If you’ve never used it, and maybe you have one computer with multiple monitors and you think universal control means nothing, but it’s just amazing every time I get to use it.
Now you might be asking why my setup is the way it is.
Originally I went to the Apple Store to look at the studio display, because I wanted to have a bigger screen attached to my MacBook Air that would allow me to have more screen real estate.
And so I was looking at that monitor, the one from Apple, the studio display, and looking at the price, and it’s about $1500 or something like that I think, and I thought, I can get an iMac for that same price.
Sorry about that.
I can get a whole computer with a really nice screen.
Not quite as big because the iMac only comes in a 23 inch, but it does give me a lot more real estate than my MacBook Air.
And with universal control, it allows me to use it as if it’s just another monitor for less money.
And then I get the added benefit that if I am doing something on my MacBook Air, or if I’m doing something on my iMac that takes some compute power, then I can let that happen and move my mouse focus to the other computer and do whatever I want there without interrupting the work that’s being done on the other one.
So for instance, if I need to run some script thing or some kind of automation on my iMac that might take some time, crunching data, making a chart, doing something like that, then I can get that started on my iMac, have the numbers being worked, have the information being created automatically, and then while that is happening, I can go to my MacBook Air and do other things there without worrying about taking over compute power, without worrying about interrupting in a way that might stop the activity that I want to happen.
And it’s really kind of cool because now I have two computers.
I have more screen real estate than I had before, but I also don’t interrupt each computer’s work by the other.
They are independent in that manner.
And then with using the syncing of the desktop and documents and being logged into my iCloud account, they both look similar.
I actually have them set up a little bit different color-wise because it helps me recognize which screen I’m staring at, although that’s not that hard because it’s two devices.
But in that, I don’t have to have one on if I’m just working on the other one.

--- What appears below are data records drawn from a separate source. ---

/-- An instruction keeps a state tidy: it only emits, and writes LEN and IDX inside their widths. -/
theorem exec_keeps_tidy {i : Instr} {s t : State} (h : exec i s = .next t) (hs : s.Tidy) : t.Tidy := by
  obtain ⟨hcfg, -, hfb, -⟩ := exec_frame h
  obtain ⟨htr, hoe, hnow⟩ := exec_emits h
  obtain ⟨-, hwhole, hsegs, hoeSegs, hwf⟩ := tidy_emit (s.cfg.cost i) hs
  have hwidth := exec_widths h hs.1
  simp only [State.Tidy, State.historyWhole, hcfg, hfb, htr, hoe, hnow]
  exact ⟨hwidth, hwhole, hsegs, hoeSegs, hwf⟩

/-- A HostWrite of FB leaves the canonical form, and another one leaves what tidiness speaks of. -/
theorem write_keeps_tidy {s t : State} (hw : HostWrites s t) (hs : s.Tidy) : t.Tidy := by
  obtain ⟨hwidth, hwhole, htr, hoe, hfb⟩ := hs
  cases hw with
  | fb bytes => exact ⟨hwidth, hwhole, htr, hoe, Memory.wf_ofBytes _ bytes⟩
  | byte i b => exact ⟨hwidth, hwhole, htr, hoe, State.wf_writeByte i b hfb⟩
  | oe v => exact ⟨hwidth, hwhole, htr, hoe, hfb⟩
  | ie v => exact ⟨hwidth, hwhole, htr, hoe, hfb⟩

theorem write_cfg {s t : State} (hw : HostWrites s t) : t.cfg = s.cfg := by cases hw <;> rfl

/-- After every reset the state is tidy. -/
theorem tidy_afterReset (c : Cfg) (resets gen : Nat) (h : List HostStep) (p : List Interrupt) (r : List Bool) :
    (State.afterReset c resets gen h p r).Tidy :=
  have hpos := Nat.two_pow_pos c.lenBits
  ⟨⟨hpos, hpos⟩, ⟨rfl, rfl⟩, List.forall_mem_nil _, List.forall_mem_nil _, rfl⟩

/-- Every agent's move keeps the state tidy and the configuration as it is. -/
theorem tidy_keptByMoves (c : Cfg) : KeptByMoves fun s => s.Tidy ∧ s.cfg = c where
  reset _ hs := ⟨tidy_afterReset .., hs.2⟩
  inputs _ _ _ _ hs := hs
  emit _ k hs := ⟨tidy_emit k hs.1, hs.2⟩
  write _ _ _ hw hs := ⟨write_keeps_tidy hw hs.1, (write_cfg hw).trans hs.2⟩
  instr _ _ _ _ hx hs := ⟨exec_keeps_tidy hx hs.1, (exec_frame hx).1.trans hs.2⟩

/-- Settles O12: every agent's move keeps the state tidy. -/
theorem everyStepKeepsHistoryAndMemoryTidy : Obligations.EveryStepKeepsHistoryAndMemoryTidy :=
  fun s _ hs h => (tidy_keptByMoves s.cfg).step ⟨hs, rfl⟩ h

/-! The record of the run's observation. -/

/-- After a command or a micro-operation the run is driven, with OE = 1, or lost. -/
theorem lineAgrees_of_use {s t : State} (hl : t.line = s.line.use s.oe) (ho : t.oe = s.oe) : t.lineAgrees := by
  simp only [State.lineAgrees, hl, ho]
  cases s.oe <;> cases s.line <;> trivial

theorem exec_keeps_lineAgrees {i : Instr} {s t : State} (h : exec i s = .next t) (hs : s.lineAgrees) :
    t.lineAgrees := by
  rcases exec_line h with rfl | hl
  · exact hs
  · exact lineAgrees_of_use hl (exec_frame h).2.1

/-- A HostWrite of OE keeps the agreement: a run that is fresh stays so, and one that is driven is lost with OE = 0. -/
theorem write_keeps_lineAgrees {s t : State} (hp : s.phase = Phase.idle) (hw : HostWrites s t) (hs : s.lineAgrees) :
    t.lineAgrees := by
  cases hw with
  | oe v =>
    simp only [State.lineAgrees, State.writeOe_line, State.writeOe_oe, State.writeOe_phase, hp]
    cases v <;> cases s.line <;> trivial
  | _ => exact hs

theorem lineAgrees_keptByMoves : KeptByMoves State.lineAgrees where
  reset _ _ := rfl
  inputs _ _ _ _ hs := hs
  emit _ _ hs := hs
  write _ _ := write_keeps_lineAgrees
  instr _ _ _ _ := exec_keeps_lineAgrees

/-- Settles O13: every agent's move keeps the agreement of the ghost. -/
theorem everyStepKeepsTheLineStatus : Obligations.EveryStepKeepsTheLineStatus :=
  fun _ _ hs h => lineAgrees_keptByMoves.step hs h

/-- Settles O9: IDLE, the pin low, and nothing yet in the histories, LEN, IDX and FB. -/
theorem resetMeetsTheInvariant : Obligations.ResetMeetsTheInvariant :=
  fun c resets gen h p r => ⟨inv_afterReset c resets gen h p r, tidy_afterReset c resets gen h p r, rfl⟩

/-! The line. -/

theorem write_histories {s t : State} (hw : HostWrites s t) :
    t.trace = s.trace ∧ t.oeTrace = s.oeTrace ∧ t.now = s.now := by
  cases hw <;> exact ⟨rfl, rfl, rfl⟩

/-- A step that is no reset appends to the histories one stretch of time, with the pin's level and OE as they were. -/
theorem step_emits {s t : State} (hr : s.rst.head? ≠ some true) (h : step s = .next t) :
    ∃ k, t.trace = s.trace.push s.pin k ∧ t.oeTrace = s.oeTrace.push s.oe k ∧ t.now = s.now + k := by
  rcases step_cases h with ⟨r, hl, -⟩ | ⟨k, rest, -, -, rfl⟩ | ⟨-, -, hh⟩ | ⟨-, -, i, -, hx⟩
  · simp [hl] at hr
  · exact ⟨k, rfl, rfl, rfl⟩
  · obtain ⟨rest, ⟨k, rfl⟩ | hw | ⟨i, -, hx⟩⟩ := hostStep_moves hh
    · exact ⟨k, rfl, rfl, rfl⟩
    · have hsame := write_histories hw
      exact ⟨0, hsame⟩
    · have hcost := exec_emits hx
      exact ⟨_, hcost⟩
  · have hcost := exec_emits hx
    exact ⟨_, hcost⟩

/-- The line after time has passed: the cycles before keep their level, the new ones have PIN's with OE = 1. -/
theorem lineLevel_of_emits {s t : State} {k : Nat} (hs : s.historyWhole) (htr : t.trace = s.trace.push s.pin k)
    (hoe : t.oeTrace = s.oeTrace.push s.oe k) (c : Nat) :
    t.lineLevel c = if c < s.now then s.lineLevel c
      else if c < s.now + k then (if s.oe = true then some s.pin else none) else none := by
  obtain ⟨hnow, hnowOe⟩ := hs
  simp only [State.lineLevel, htr, hoe, Trace.levelAt_push, ← hnow, ← hnowOe]
  by_cases h1 : c < s.now
  · simp [h1]
  · by_cases h2 : c < s.now + k
    · cases ho : s.oe <;> simp [h1, h2]
    · simp [h1, h2]

/-- In a trace of one level every cycle that it has is at that level. -/
theorem levelAt_of_forall {l : Level} {t : Trace} (h : ∀ seg ∈ t, seg.1 = l) {c : Nat} (hc : c < t.total) :
    t.levelAt c = some l := by
  induction t generalizing c with
  | nil => simp at hc
  | cons seg t ih =>
    obtain ⟨m, k⟩ := seg
    obtain ⟨rfl, ht⟩ := List.forall_mem_cons.mp h
    simp only [Trace.total_cons] at hc
    by_cases hk : c < k
    · simp [Trace.levelAt, hk]
    · simp only [Trace.levelAt, hk, if_false]
      exact ih ht (by omega)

So if there’s an activity that I really like to do on my MacBook Air, then I don’t even have to turn on or wake up my iMac.
Usually not the case.
Most of the time I wake up my iMac and don’t wake up my MacBook Air unless I need screen real estate or doing an activity where I need to use two screens.
So if you’ve never tried it, if you don’t understand it, Apple has good details on their website of how it works, and I would suggest that you try it.

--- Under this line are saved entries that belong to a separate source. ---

-- ==== Sys2Proof/Machine/Codec.lean ====
section
/-! DEFINITION. The settings codec (spec/45_settings_commands.md rules R215 to R217): the base page of the record, and
the packing of a Settings Record into sixteen bytes, four pages. -/

namespace Sys2Proof.Machine

/-- `CFG_BASE(VARIANT)` (R64, R215). -/
def cfgBase : Variant → Byte
  | .a => 0x29
  | .b => 0x83
  | .c => 0xE3

/-- The numbers of the mirror modes, in listing order (R33, D32). -/
def mirrorBits : MirrorMode → BitVec 2
  | .none => 0
  | .uid => 1
  | .counter => 2
  | .both => 3

/-- The mirror mode of a number (D32). -/
def mirrorOfBits (m : BitVec 2) : MirrorMode :=
  if m = 0 then .none else if m = 1 then .uid else if m = 2 then .counter else .both

/-- Byte 0 of the packed record: mode 7:6, byte 5:4, reserved 3, strong modulation 2, reserved 1:0 (R217). -/
def packMirror (r : Settings) : Byte :=
  mirrorBits r.mirrorMode ++ r.mirrorByte ++ 0#1 ++ BitVec.ofBool r.strongMod ++ 0#2

/-- Byte 4 of the packed record: password lock 7, configuration lock 6, reserved 5, counter enable 4, counter
protect 3, attempt limit 2:0 (R217). -/
def packAccess (r : Settings) : Byte :=
  BitVec.ofBool r.pwdLock ++ BitVec.ofBool r.cfgLock ++ 0#1 ++ BitVec.ofBool r.cntEn
    ++ BitVec.ofBool r.cntProt ++ r.authLim

/-- `pack` of the default codec (R217; a layout the spec takes from general knowledge, PRESUMED, log 11). -/
def packStandard (r : Settings) : Bytes16 where
  p0 := ⟨packMirror r, 0, r.mirrorPage, r.auth0⟩
  p1 := ⟨packAccess r, 0, 0, 0⟩
  p2 := r.pwd
  p3 := ⟨r.pack.b0, r.pack.b1, 0, 0⟩

/-- `unpack` of the default codec: reserved bits are ignored (R217). -/
def unpackStandard (b : Bytes16) : Settings where
  mirrorMode := mirrorOfBits (b.p0.b0.extractLsb' 6 2)
  mirrorByte := b.p0.b0.extractLsb' 4 2
  mirrorPage := b.p0.b2
  strongMod := b.p0.b0.getLsbD 2
  auth0 := b.p0.b3
  pwdLock := b.p1.b0.getLsbD 7
  cfgLock := b.p1.b0.getLsbD 6
  cntEn := b.p1.b0.getLsbD 4
  cntProt := b.p1.b0.getLsbD 3
  authLim := b.p1.b0.extractLsb' 0 3
  pwd := b.p2
  pack := ⟨b.p3.b0, b.p3.b1⟩

/-- `pack` of the session's codec (R216). -/
def pack : SettingsCodec → Settings → Bytes16
  | .standard, r => packStandard r
  | .custom k, r =>
    match Config.customCodec k with
    | some c => c.pack r
    | none => packStandard r

/-- `unpack` of the session's codec (R216). -/
def unpack : SettingsCodec → Bytes16 → Settings
  | .standard, b => unpackStandard b
  | .custom k, b =>
    match Config.customCodec k with
    | some c => c.unpack b
    | none => unpackStandard b

/-- Page `i` of a packed record: bytes `4i .. 4i+3` (R216). Four pages exist; an index past 3 reads the last one and
no command makes one. -/
def pageOf (b : Bytes16) : Nat → Bytes4
  | 0 => b.p0
  | 1 => b.p1
  | 2 => b.p2
  | _ => b.p3

end Sys2Proof.Machine
end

If you don’t have two Macs but you have an iPad, then just set your iPad up there and you can use it on that and see how it works, and maybe you’ll like it, maybe you won’t.

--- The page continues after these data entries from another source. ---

@[simp] theorem State.complete_attached (r : Result) (b : List Byte) : (s.complete r b).attached = s.attached := rfl
@[simp] theorem State.complete_variant (r : Result) (b : List Byte) : (s.complete r b).variant = s.variant := rfl
@[simp] theorem State.complete_transport (r : Result) (b : List Byte) : (s.complete r b).transport = s.transport := rfl
@[simp] theorem State.complete_crcMode (r : Result) (b : List Byte) : (s.complete r b).crcMode = s.crcMode := rfl
@[simp] theorem State.complete_session (r : Result) (b : List Byte) : (s.complete r b).session = s.session := rfl
@[simp] theorem State.complete_uid (r : Result) (b : List Byte) : (s.complete r b).uid = s.uid := rfl
@[simp] theorem State.complete_settings (r : Result) (b : List Byte) : (s.complete r b).settings = s.settings := rfl
@[simp] theorem State.complete_result (r : Result) (b : List Byte) : (s.complete r b).result = r := rfl
@[simp] theorem State.complete_rxbuf (r : Result) (b : List Byte) : (s.complete r b).rxbuf = b := rfl
@[simp] theorem State.complete_rxlen (r : Result) (b : List Byte) : (s.complete r b).rxlen = b.length := rfl
@[simp] theorem State.complete_fault (r : Result) (b : List Byte) : (s.complete r b).fault = s.fault := rfl
@[simp] theorem State.complete_txbuf (r : Result) (b : List Byte) : (s.complete r b).txbuf = none := rfl
@[simp] theorem State.complete_position (r : Result) (b : List Byte) : (s.complete r b).position = .idle := rfl
@[simp] theorem State.complete_await (r : Result) (b : List Byte) : (s.complete r b).await = none := rfl
@[simp] theorem State.complete_cmd (r : Result) (b : List Byte) : (s.complete r b).cmd = s.cmd := rfl
@[simp] theorem State.complete_env (r : Result) (b : List Byte) : (s.complete r b).env = s.env := rfl
@[simp] theorem State.complete_events (r : Result) (b : List Byte) : (s.complete r b).events = .result r :: s.events := rfl
@[simp] theorem State.complete_params (r : Result) (b : List Byte) : (s.complete r b).params = s.params := rfl
@[simp] theorem State.complete_connected (r : Result) (b : List Byte) : (s.complete r b).connected = s.connected := rfl
@[simp] theorem State.complete_crc16 (r : Result) (b : List Byte) : (s.complete r b).crc16 = s.crc16 := rfl
@[simp] theorem State.complete_sentAll (r : Result) (b : List Byte) : (s.complete r b).sentAll = s.sentAll := rfl
@[simp] theorem State.complete_collides (r : Result) (b : List Byte) : (s.complete r b).collides = s.collides := rfl
@[simp] theorem State.complete_answer (r : Result) (b : List Byte) : (s.complete r b).answer = s.answer := rfl

@[simp] theorem State.raised_attached (k : FaultKind) : (s.raised k).attached = s.attached := rfl
@[simp] theorem State.raised_variant (k : FaultKind) : (s.raised k).variant = s.variant := rfl
@[simp] theorem State.raised_transport (k : FaultKind) : (s.raised k).transport = s.transport := rfl
@[simp] theorem State.raised_crcMode (k : FaultKind) : (s.raised k).crcMode = s.crcMode := rfl
@[simp] theorem State.raised_session (k : FaultKind) : (s.raised k).session = s.session := rfl
@[simp] theorem State.raised_uid (k : FaultKind) : (s.raised k).uid = s.uid := rfl
@[simp] theorem State.raised_settings (k : FaultKind) : (s.raised k).settings = s.settings := rfl
@[simp] theorem State.raised_result (k : FaultKind) : (s.raised k).result = s.result := rfl
@[simp] theorem State.raised_rxbuf (k : FaultKind) : (s.raised k).rxbuf = s.rxbuf := rfl
@[simp] theorem State.raised_rxlen (k : FaultKind) : (s.raised k).rxlen = s.rxlen := rfl
@[simp] theorem State.raised_txbuf (k : FaultKind) : (s.raised k).txbuf = none := rfl
@[simp] theorem State.raised_position (k : FaultKind) : (s.raised k).position = .idle := rfl
@[simp] theorem State.raised_await (k : FaultKind) : (s.raised k).await = none := rfl
@[simp] theorem State.raised_cmd (k : FaultKind) : (s.raised k).cmd = s.cmd := rfl
@[simp] theorem State.raised_env (k : FaultKind) : (s.raised k).env = s.env := rfl
@[simp] theorem State.raised_events (k : FaultKind) : (s.raised k).events = s.events := rfl
@[simp] theorem State.raised_params (k : FaultKind) : (s.raised k).params = s.params := rfl
@[simp] theorem State.raised_connected (k : FaultKind) : (s.raised k).connected = s.connected := rfl
@[simp] theorem State.raised_crc16 (k : FaultKind) : (s.raised k).crc16 = s.crc16 := rfl
@[simp] theorem State.raised_sentAll (k : FaultKind) : (s.raised k).sentAll = s.sentAll := rfl
@[simp] theorem State.raised_collides (k : FaultKind) : (s.raised k).collides = s.collides := rfl
@[simp] theorem State.raised_answer (k : FaultKind) : (s.raised k).answer = s.answer := rfl

@[simp] theorem State.create_attached (v : Variant) (t : Transport) (m : CrcMode) : (s.create v t m).attached = true := rfl
@[simp] theorem State.create_variant (v : Variant) (t : Transport) (m : CrcMode) : (s.create v t m).variant = v := rfl
@[simp] theorem State.create_transport (v : Variant) (t : Transport) (m : CrcMode) : (s.create v t m).transport = t := rfl
@[simp] theorem State.create_crcMode (v : Variant) (t : Transport) (m : CrcMode) : (s.create v t m).crcMode = m := rfl
@[simp] theorem State.create_session (v : Variant) (t : Transport) (m : CrcMode) : (s.create v t m).session = .idle := rfl
@[simp] theorem State.create_uid (v : Variant) (t : Transport) (m : CrcMode) : (s.create v t m).uid = State.reset.uid := rfl
@[simp] theorem State.create_settings (v : Variant) (t : Transport) (m : CrcMode) : (s.create v t m).settings = Settings.default := rfl
@[simp] theorem State.create_result (v : Variant) (t : Transport) (m : CrcMode) : (s.create v t m).result = .code .ack := rfl
@[simp] theorem State.create_rxbuf (v : Variant) (t : Transport) (m : CrcMode) : (s.create v t m).rxbuf = [] := rfl
@[simp] theorem State.create_rxlen (v : Variant) (t : Transport) (m : CrcMode) : (s.create v t m).rxlen = 0 := rfl
@[simp] theorem State.create_fault (v : Variant) (t : Transport) (m : CrcMode) : (s.create v t m).fault = none := rfl
@[simp] theorem State.create_txbuf (v : Variant) (t : Transport) (m : CrcMode) : (s.create v t m).txbuf = none := rfl
@[simp] theorem State.create_position (v : Variant) (t : Transport) (m : CrcMode) : (s.create v t m).position = .idle := rfl
@[simp] theorem State.create_await (v : Variant) (t : Transport) (m : CrcMode) : (s.create v t m).await = none := rfl
@[simp] theorem State.create_cmd (v : Variant) (t : Transport) (m : CrcMode) : (s.create v t m).cmd = s.cmd := rfl
@[simp] theorem State.create_env (v : Variant) (t : Transport) (m : CrcMode) : (s.create v t m).env = s.env := rfl
@[simp] theorem State.create_events (v : Variant) (t : Transport) (m : CrcMode) : (s.create v t m).events = .result (.code .ack) :: s.events := rfl
@[simp] theorem State.create_params (v : Variant) (t : Transport) (m : CrcMode) : (s.create v t m).params = s.params := rfl
@[simp] theorem State.create_sentAll (v : Variant) (t : Transport) (m : CrcMode) : (s.create v t m).sentAll = s.sentAll := rfl
@[simp] theorem State.create_collides (v : Variant) (t : Transport) (m : CrcMode) : (s.create v t m).collides = s.collides := rfl
@[simp] theorem State.create_answer (v : Variant) (t : Transport) (m : CrcMode) : (s.create v t m).answer = s.answer := rfl

@[simp] theorem State.afterSent_attached : (s.afterSent).attached = s.attached := rfl
@[simp] theorem State.afterSent_variant : (s.afterSent).variant = s.variant := rfl
@[simp] theorem State.afterSent_transport : (s.afterSent).transport = s.transport := rfl
@[simp] theorem State.afterSent_crcMode : (s.afterSent).crcMode = s.crcMode := rfl
@[simp] theorem State.afterSent_session : (s.afterSent).session = s.session := rfl
@[simp] theorem State.afterSent_uid : (s.afterSent).uid = s.uid := rfl
@[simp] theorem State.afterSent_settings : (s.afterSent).settings = s.settings := rfl
@[simp] theorem State.afterSent_result : (s.afterSent).result = s.result := rfl
@[simp] theorem State.afterSent_rxbuf : (s.afterSent).rxbuf = s.rxbuf := rfl
@[simp] theorem State.afterSent_rxlen : (s.afterSent).rxlen = s.rxlen := rfl
@[simp] theorem State.afterSent_fault : (s.afterSent).fault = s.fault := rfl
@[simp] theorem State.afterSent_txbuf : (s.afterSent).txbuf = s.txbuf := rfl
@[simp] theorem State.afterSent_position : (s.afterSent).position = s.position := rfl
@[simp] theorem State.afterSent_await : (s.afterSent).await = s.await := rfl
@[simp] theorem State.afterSent_cmd : (s.afterSent).cmd = s.cmd := rfl
@[simp] theorem State.afterSent_events : (s.afterSent).events = s.events := rfl
@[simp] theorem State.afterSent_params : (s.afterSent).params = s.params := rfl
@[simp] theorem State.afterSent_connected : (s.afterSent).connected = s.connected := rfl
@[simp] theorem State.afterSent_crc16 : (s.afterSent).crc16 = s.crc16 := rfl

@[simp] theorem State.afterProbe_attached : (s.afterProbe).attached = s.attached := rfl
@[simp] theorem State.afterProbe_variant : (s.afterProbe).variant = s.variant := rfl
@[simp] theorem State.afterProbe_transport : (s.afterProbe).transport = s.transport := rfl
@[simp] theorem State.afterProbe_crcMode : (s.afterProbe).crcMode = s.crcMode := rfl
@[simp] theorem State.afterProbe_session : (s.afterProbe).session = s.session := rfl
@[simp] theorem State.afterProbe_uid : (s.afterProbe).uid = s.uid := rfl
@[simp] theorem State.afterProbe_settings : (s.afterProbe).settings = s.settings := rfl
@[simp] theorem State.afterProbe_result : (s.afterProbe).result = s.result := rfl
@[simp] theorem State.afterProbe_rxbuf : (s.afterProbe).rxbuf = s.rxbuf := rfl
@[simp] theorem State.afterProbe_rxlen : (s.afterProbe).rxlen = s.rxlen := rfl
@[simp] theorem State.afterProbe_fault : (s.afterProbe).fault = s.fault := rfl
@[simp] theorem State.afterProbe_txbuf : (s.afterProbe).txbuf = s.txbuf := rfl
@[simp] theorem State.afterProbe_position : (s.afterProbe).position = s.position := rfl
@[simp] theorem State.afterProbe_await : (s.afterProbe).await = s.await := rfl
@[simp] theorem State.afterProbe_cmd : (s.afterProbe).cmd = s.cmd := rfl
@[simp] theorem State.afterProbe_events : (s.afterProbe).events = s.events := rfl
@[simp] theorem State.afterProbe_params : (s.afterProbe).params = s.params := rfl
@[simp] theorem State.afterProbe_connected : (s.afterProbe).connected = s.connected := rfl
@[simp] theorem State.afterProbe_crc16 : (s.afterProbe).crc16 = s.crc16 := rfl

But I really do and will continue to work in that mode for as far as I can see into the future.
That is all I have for today.
If you have comments or suggestions or questions, you can send them to technologybytes at merrickfamily.com.
I want to thank you for listening to the Technology Bytes microcast and I like forward.
Sorry about that.
I look forward to the next time we are together taking another bite of technology.
A little public service announcement.
The software I use to record my podcast, and maybe I should talk about that under my next Technology Bytes.
Just thought about that.
But it was updated this week, got a facelift as it were, and they broke the ability to add an audio file, and so that’s why there is no music this week.